We developed a simple subtractive procedure to extract single exponential dynamics that are characteristic of the decay of different multiple-pair QD states from the measured 〈N(t)〉 time transients (20). Using this procedure, we could extract the dynamics of up to the 4-pair state while still keeping the noise level below 20 to 25% of the signal amplitude. The validity of the subtractive procedure was verified by a direct comparison with the results of numerical integration of the rate equations (19). The multiple-pair lifetimes determined by these two complementary approaches deviated only by 10 to 20%.

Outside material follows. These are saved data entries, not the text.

-- ==== Sys2Proof/Laws/PerInstr.lean ====
section
/-! SUPPORT. Decoding the word of a well-formed instruction gives the instruction back (R33 to R47), one lemma per constructor;
the events have no word, and none of them is well-formed as one. -/
set_option linter.unusedSimpArgs false
namespace Sys2Proof.Laws
open Machine

/-- A well-formed word's encoding has 32 bits, and decodes to it. -/
def RoundTrip.Statement (i : Instr) : Prop := i.wf = true → encode i < 2 ^ 32 ∧ decodeWord (encode i) = .ok i
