theorem foldl_max_ge (l : List Nat) (m : Nat) :
    m ≤ l.foldl (fun m k => max m (k + 1)) m ∧ ∀ k ∈ l, k < l.foldl (fun m k => max m (k + 1)) m := by
  induction l generalizing m with
  | nil => simp
  | cons a l ih =>
    obtain ⟨hm, hl⟩ := ih (max m (a + 1))
    rw [List.foldl_cons]
    refine ⟨by omega, fun k hk => ?_⟩
    rcases List.mem_cons.mp hk with rfl | hk
    · omega
    · exact hl k hk

theorem offSlot_spec (s : State) (core : Nat) : 32 ≤ s.offSlot core ∧ ∀ k ∈ s.usedSlots core, k < s.offSlot core := foldl_max_ge ..

theorem hasGroup_offSlot (s : State) (core : Nat) : s.hasGroup core (s.offSlot core) = false := by
  rw [← Bool.not_eq_true, State.hasGroup, ← mem_keys_iff]
  exact fun h => Nat.lt_irrefl _ ((offSlot_spec s core).2 _ h)

theorem groups_vacate (h : grp < 32) : ((s.vacate core grp).core core).groups =
    Tbl.put (Tbl.del (s.core core).groups grp) (s.offSlot core) { s.group core grp with home := some grp } := by
  unfold State.vacate
  rw [if_neg (by omega)]
  exact congrArg Core.groups (State.core_setCore_same ..)

theorem mem_freeSlots_vacate (h : grp < 32) : grp ∈ (s.vacate core grp).freeSlots core := by
  have hoff := (offSlot_spec s core).1
  have hused : grp ∉ (s.vacate core grp).usedSlots core := by
    rw [State.usedSlots, mem_keys_iff, groups_vacate h, Tbl.find_put, if_neg (by omega), Tbl.find_del, if_pos rfl]
    simp
  exact List.mem_filter.mpr ⟨List.mem_range.mpr h, by simpa using hused⟩
end

/-! ### Pre-emption and saving (R329, R330) -/
section
variable {s : State} {team : Nat}
theorem preempt_alone (hst : (s.team team).st = .resident) (hgang : s.gangOf team = [team]) :
    ((s.preempt team).team team).st = .halted ∨ ((s.preempt team).team team).st = .ended := by
  simp only [State.preempt, hst, hgang, List.foldl_cons, List.foldl_nil]
  rw [if_neg (by decide), State.team_setTeam, if_pos rfl]
  generalize (List.foldl _ s _).team team = x
  by_cases h : x.st = .ended <;> simp [h]
theorem contextSave_alone (hst : (s.team team).st = .halted) (hgang : s.gangOf team = [team]) :
    s.contextSave team = (s.saveTeam team).askInputs (s.grid (s.team team).grid) := by
  simp only [State.contextSave, hst, hgang, List.foldl_cons, List.foldl_nil]
  exact if_neg (by decide)
theorem team_saveTeam (s : State) (team : Nat) :
    ((s.saveTeam team).team team).st = .suspended ∧ ((s.saveTeam team).team team).saved.isSome = true := by
  simp only [State.saveTeam, State.team_setTeam, if_true]
  exact ⟨trivial, rfl⟩
end
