-- ==== Sys2Proof/Machine/Assembler.lean ====
section
/-! DEFINITION. The assembler of R72 to R74: one command per line, integer and floating-point literals, and the
pseudo-instruction FRAME. Total on any characters; `none` is an assembler error. What R72 and R73 leave open of the
syntax is in log 10. -/

namespace Sys2Proof.Machine

/-! ### Commands from operand values (R72 to R74) -/

/-- `START cam`: the integer modulo `2^64` (R73). -/
def asmStart (cam : Int) : Instr := .start (BitVec.ofInt 64 cam)

/-- `ENCINT value`: the integer modulo `2^32` in `opd[31:0]`, copies of bit 31 above it (R73). -/
def asmEncint (value : Int) : Instr := .encint ((BitVec.ofInt 32 value).signExtend 64)

/-- `BUILD cam, pitch, yaw, roll, x, y, z, zoom, focus`: integers modulo `2^32` (R73). -/
def asmBuild (cam : Int) (pitch yaw roll x y z : Bits64) (zoom focus : Int) : Instr :=
  .build (BitVec.ofInt 32 cam) pitch yaw roll x y z (BitVec.ofInt 32 zoom) (BitVec.ofInt 32 focus)

/-- The eleven commands of `FRAME cam, pitch, yaw, roll, x, y, z, zoom, focus` (R74). -/
def asmFrame (cam : Int) (pitch yaw roll x y z : Bits64) (zoom focus : Int) : List Instr :=
  [asmStart cam, .encrot pitch, .encrot yaw, .encrot roll, .encpos x, .encpos y, .encpos z,
    asmEncint zoom, asmEncint focus, .rsvd 0#64, .csum 0#64]

/-! ### Literals (R73) -/

/-- The value of a decimal digit. -/
def decDigit (c : Char) : Option Nat :=
  if '0'.toNat ≤ c.toNat ∧ c.toNat ≤ '9'.toNat then some (c.toNat - '0'.toNat) else none

/-- The value of a hexadecimal digit, either case. -/
def hexDigit (c : Char) : Option Nat :=
  if 'a'.toNat ≤ c.toNat ∧ c.toNat ≤ 'f'.toNat then some (c.toNat - 'a'.toNat + 10)
  else if 'A'.toNat ≤ c.toNat ∧ c.toNat ≤ 'F'.toNat then some (c.toNat - 'A'.toNat + 10)
  else decDigit c

/-- Digits in a base, continuing from `acc`; every character must be a digit. -/
def digitsFrom (digit : Char → Option Nat) (base : Nat) : Nat → List Char → Option Nat
  | acc, [] => some acc
  | acc, c :: cs =>
    match digit c with
    | some v => digitsFrom digit base (acc * base + v) cs
    | none => none

/-- One or more digits in a base. -/
def digits (digit : Char → Option Nat) (base : Nat) (cs : List Char) : Option Nat :=
  if cs.isEmpty then none else digitsFrom digit base 0 cs

/-- An integer literal (R73): decimal with optional `-`, or `0x` and hexadecimal digits. -/
def intLiteral : List Char → Option Int
  | '-' :: ds => (digits decDigit 10 ds).map fun n => -(n : Int)
  | '0' :: 'x' :: hs => (digits hexDigit 16 hs).map fun n => (n : Int)
  | ds => (digits decDigit 10 ds).map fun n => (n : Int)

/-- The pair (numerator, denominator) of `p / q / 2^u`. -/
def scaledQuotient (p q : Nat) (u : Int) : Nat × Nat :=
  if 0 ≤ u then (p, q * 2 ^ u.toNat) else (p * 2 ^ (-u).toNat, q)

/-- The bits, sign excluded, of the binary64 value nearest to `p / q`, ties to the even significand (R73). The unit
in the last place is `2^u`; with `m` units the bits are `(u + 1074) * 2^52 + m`, for subnormals and normals alike,
and a carry out of the significand falls into the exponent. -/
def nearestBits (p q : Nat) : Nat :=
  if p = 0 then 0
  else
    let u0 : Int := max ((p.log2 : Int) - q.log2 - 52) (-1074)
    let h := scaledQuotient p q u0
    let u : Int := if h.1 / h.2 < 2 ^ 52 then max (u0 - 1) (-1074) else u0
    let f := scaledQuotient p q u
    let m := f.1 / f.2
    let r := f.1 % f.2
    let up := f.2 < 2 * r || (2 * r == f.2 && m % 2 == 1)
    (u + 1074).toNat * 2 ^ 52 + (if up then m + 1 else m)

/-- The binary64 value nearest to `(-1)^neg * n * 10^e` (R73); none when it lies beyond the finite values (log 10). -/
def decimalBits (neg : Bool) (n : Nat) (e : Int) : Option Bits64 :=
  let bits := if 0 ≤ e then nearestBits (n * 10 ^ e.toNat) 1 else nearestBits n (10 ^ (-e).toNat)
  if bits < 2047 * 2 ^ 52 then some (BitVec.ofNat 64 ((if neg then 2 ^ 63 else 0) + bits)) else none

/-- An optional sign: whether it is `-`, and the characters after it. -/
def optionalSign : List Char → Bool × List Char
  | '-' :: cs => (true, cs)
  | '+' :: cs => (false, cs)
  | cs => (false, cs)

/-- The exponent part of a decimal floating-point literal: absent, or `e` or `E` and a signed integer. -/
def exponentPart : List Char → Option Int
  | [] => some 0
  | c :: cs =>
    if c = 'e' ∨ c = 'E' then
      let sg := optionalSign cs
      (digits decDigit 10 sg.2).map fun n => if sg.1 then -(n : Int) else (n : Int)
    else none

/-- A decimal floating-point literal: optional sign, digits, optional fraction, optional exponent (R73). -/
def decimalLiteral (cs : List Char) : Option Bits64 :=
  let sg := optionalSign cs
  let ip := sg.2.takeWhile Char.isDigit
  let afterInt := sg.2.dropWhile Char.isDigit
  let hasFraction := afterInt.head? == some '.'
  let fp := if hasFraction then (afterInt.drop 1).takeWhile Char.isDigit else []
  let tail := if hasFraction then (afterInt.drop 1).dropWhile Char.isDigit else afterInt
  if hasFraction && fp.isEmpty then none
  else if ip.isEmpty then none
  else
    match digits decDigit 10 (ip ++ fp), exponentPart tail with
    | some n, some e => decimalBits sg.1 n (e - fp.length)
    | _, _ => none

/-- A floating-point literal (R73): `f64:0x` and exactly 16 hexadecimal digits, or a decimal literal. -/
def floatLiteral : List Char → Option Bits64
  | 'f' :: '6' :: '4' :: ':' :: '0' :: 'x' :: hs =>
    if hs.length = 16 then (digits hexDigit 16 hs).map (BitVec.ofNat 64) else none
  | cs => decimalLiteral cs

/-! ### Lines (R72) -/

/-- A blank of a line. -/
def isBlank (c : Char) : Bool := c == ' ' || c == '\t' || c == '\r'

/-- A text without the blanks at its ends. -/
def trimBlanks (cs : List Char) : List Char := ((cs.dropWhile isBlank).reverse.dropWhile isBlank).reverse

/-- Split at a separator. -/
def splitAtSep (sep : Char) : List Char → List (List Char)
  | [] => [[]]
  | c :: cs =>
    if c = sep then [] :: splitAtSep sep cs
    else
      match splitAtSep sep cs with
      | [] => [[c]]
      | part :: parts => (c :: part) :: parts

/-- The nine operands of `BUILD` and `FRAME` (R72, R74), given to `k`. -/
def nineOperands (ops : List (List Char))
    (k : Int → Bits64 → Bits64 → Bits64 → Bits64 → Bits64 → Bits64 → Int → Int → List Instr) :
    Option (List Instr) :=
  match ops with
  | [cam, pitch, yaw, roll, x, y, z, zoom, focus] => do
    let c ← intLiteral cam
    let p ← floatLiteral pitch
    let w ← floatLiteral yaw
    let r ← floatLiteral roll
    let px ← floatLiteral x
    let py ← floatLiteral y
    let pz ← floatLiteral z
    let zm ← intLiteral zoom
    let fc ← intLiteral focus
    pure (k c p w r px py pz zm fc)
  | _ => none

/-- A mnemonic and its operands (R72, R74). -/
def assembleOp (mnemonic : List Char) (ops : List (List Char)) : Option (List Instr) :=
  if mnemonic = "START".toList then
    match ops with
    | [a] => (intLiteral a).map fun v => [asmStart v]
    | _ => none
  else if mnemonic = "ENCROT".toList then
    match ops with
    | [a] => (floatLiteral a).map fun d => [.encrot d]
    | _ => none
  else if mnemonic = "ENCPOS".toList then
    match ops with
    | [a] => (floatLiteral a).map fun d => [.encpos d]
    | _ => none
  else if mnemonic = "ENCINT".toList then
    match ops with
    | [a] => (intLiteral a).map fun v => [asmEncint v]
    | _ => none
  else if mnemonic = "RSVD".toList then
    if ops.isEmpty then some [.rsvd 0#64] else none
  else if mnemonic = "CSUM".toList then
    if ops.isEmpty then some [.csum 0#64] else none
  else if mnemonic = "CHK".toList then
    if ops.isEmpty then some [.chk 0#64] else none
  else if mnemonic = "BUILD".toList then
    nineOperands ops fun c p w r x y z zm fc => [asmBuild c p w r x y z zm fc]
  else if mnemonic = "FRAME".toList then nineOperands ops asmFrame
  else none

/-- One line (R72): `;` starts a comment, a line of blanks spells nothing, operands are separated by commas. -/
def assembleLine (line : List Char) : Option (List Instr) :=
  let text := trimBlanks (line.takeWhile (· != ';'))
  if text.isEmpty then some []
  else
    let operands := trimBlanks (text.dropWhile fun c => !isBlank c)
    assembleOp (text.takeWhile fun c => !isBlank c)
      (if operands.isEmpty then [] else (splitAtSep ',' operands).map trimBlanks)

/-- A source text, line by line (R72). -/
def assemble (source : List Char) : Option (List Instr) :=
  ((splitAtSep '\n' source).mapM assembleLine).map List.flatten

end Sys2Proof.Machine
end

The extracted dynamics of the 2-, 3-, and 4-pair states (Fig. 2A; R = 2.3 nm) indicate that the carrier decay becomes progressively faster as the number of e-h pairs per dot increases, as expected for Auger recombination. In bulk semiconductor arguments, the effective decay time constant τ_{N} in the Auger regime is given by τ_{N}
^{−1} = C_{A}(N/V_{0})^{2} (N ≥ 2). This expression predicts a ratio τ_{4}:τ_{3}:τ_{2} = 0.25:0.44:1 which is very close to the ratio 0.22:0.47:1 of experimentally determined times of 4-, 3-, and 2-pair relaxation (10, 21, and 45 ps, respectively). The quantitative match of scaling for the multiparticle relaxation times indicates that the decay rates for quantum-confined Auger recombination are cubic with respect to the carrier density (dn_{eh}/dt ∝ −n_{eh}
^{3}), just as in bulk materials.

In Fig. 2B, we compare the two-pair decay dynamics for QDs of different sizes. The τ_{2} time constant decreased from 363 to 6 ps when the dot radius was reduced from 4.1 to 1.2 nm, indicating a cubic size dependence τ_{2} ∝ R^{3} (Fig. 3A, circles). The time constants measured for the 3- and 4-pair decay (Fig. 3, squares and triangles) followed the same size dependence as that of the 2-pair state, so that the time-constant ratios predicted by the bulk semiconductor model held for all QD sizes [compare lines (model) and symbols (experimental data) inFig. 3A]. Simple bulk material reasoning would suggest that the enhancement in the Auger decay in smaller particles is caused by an effective increase in carrier concentrations resulting from the increased spatial confinement. However, the R^{3}size dependence of relaxation times measured experimentally is different from the R^{6} dependence predicted by the bulk semiconductor model, which shows that in QDs, the Auger “constant” depends on the particle size, as also indicated by calculations of QD Auger ionization (6). The Auger constant derived from the relaxation data decreases with reducing QD radius as R^{3} from ∼7 × 10^{−29}cm^{6} s^{−1} for R = 4.1 nm to ∼2 × 10^{−30} cm^{6} s^{−1} for R = 1.2 nm (Fig. 3B). For all QD sizes, the C_{A} values calculated by using lifetimes of 2–, 3–, and 4–e-h pair states are close to each other (compare data shown by circles, squares, and triangles in Fig. 3B), indicating that the cubic density dependence of the Auger rates holds for all sizes between 1 and 4 nm.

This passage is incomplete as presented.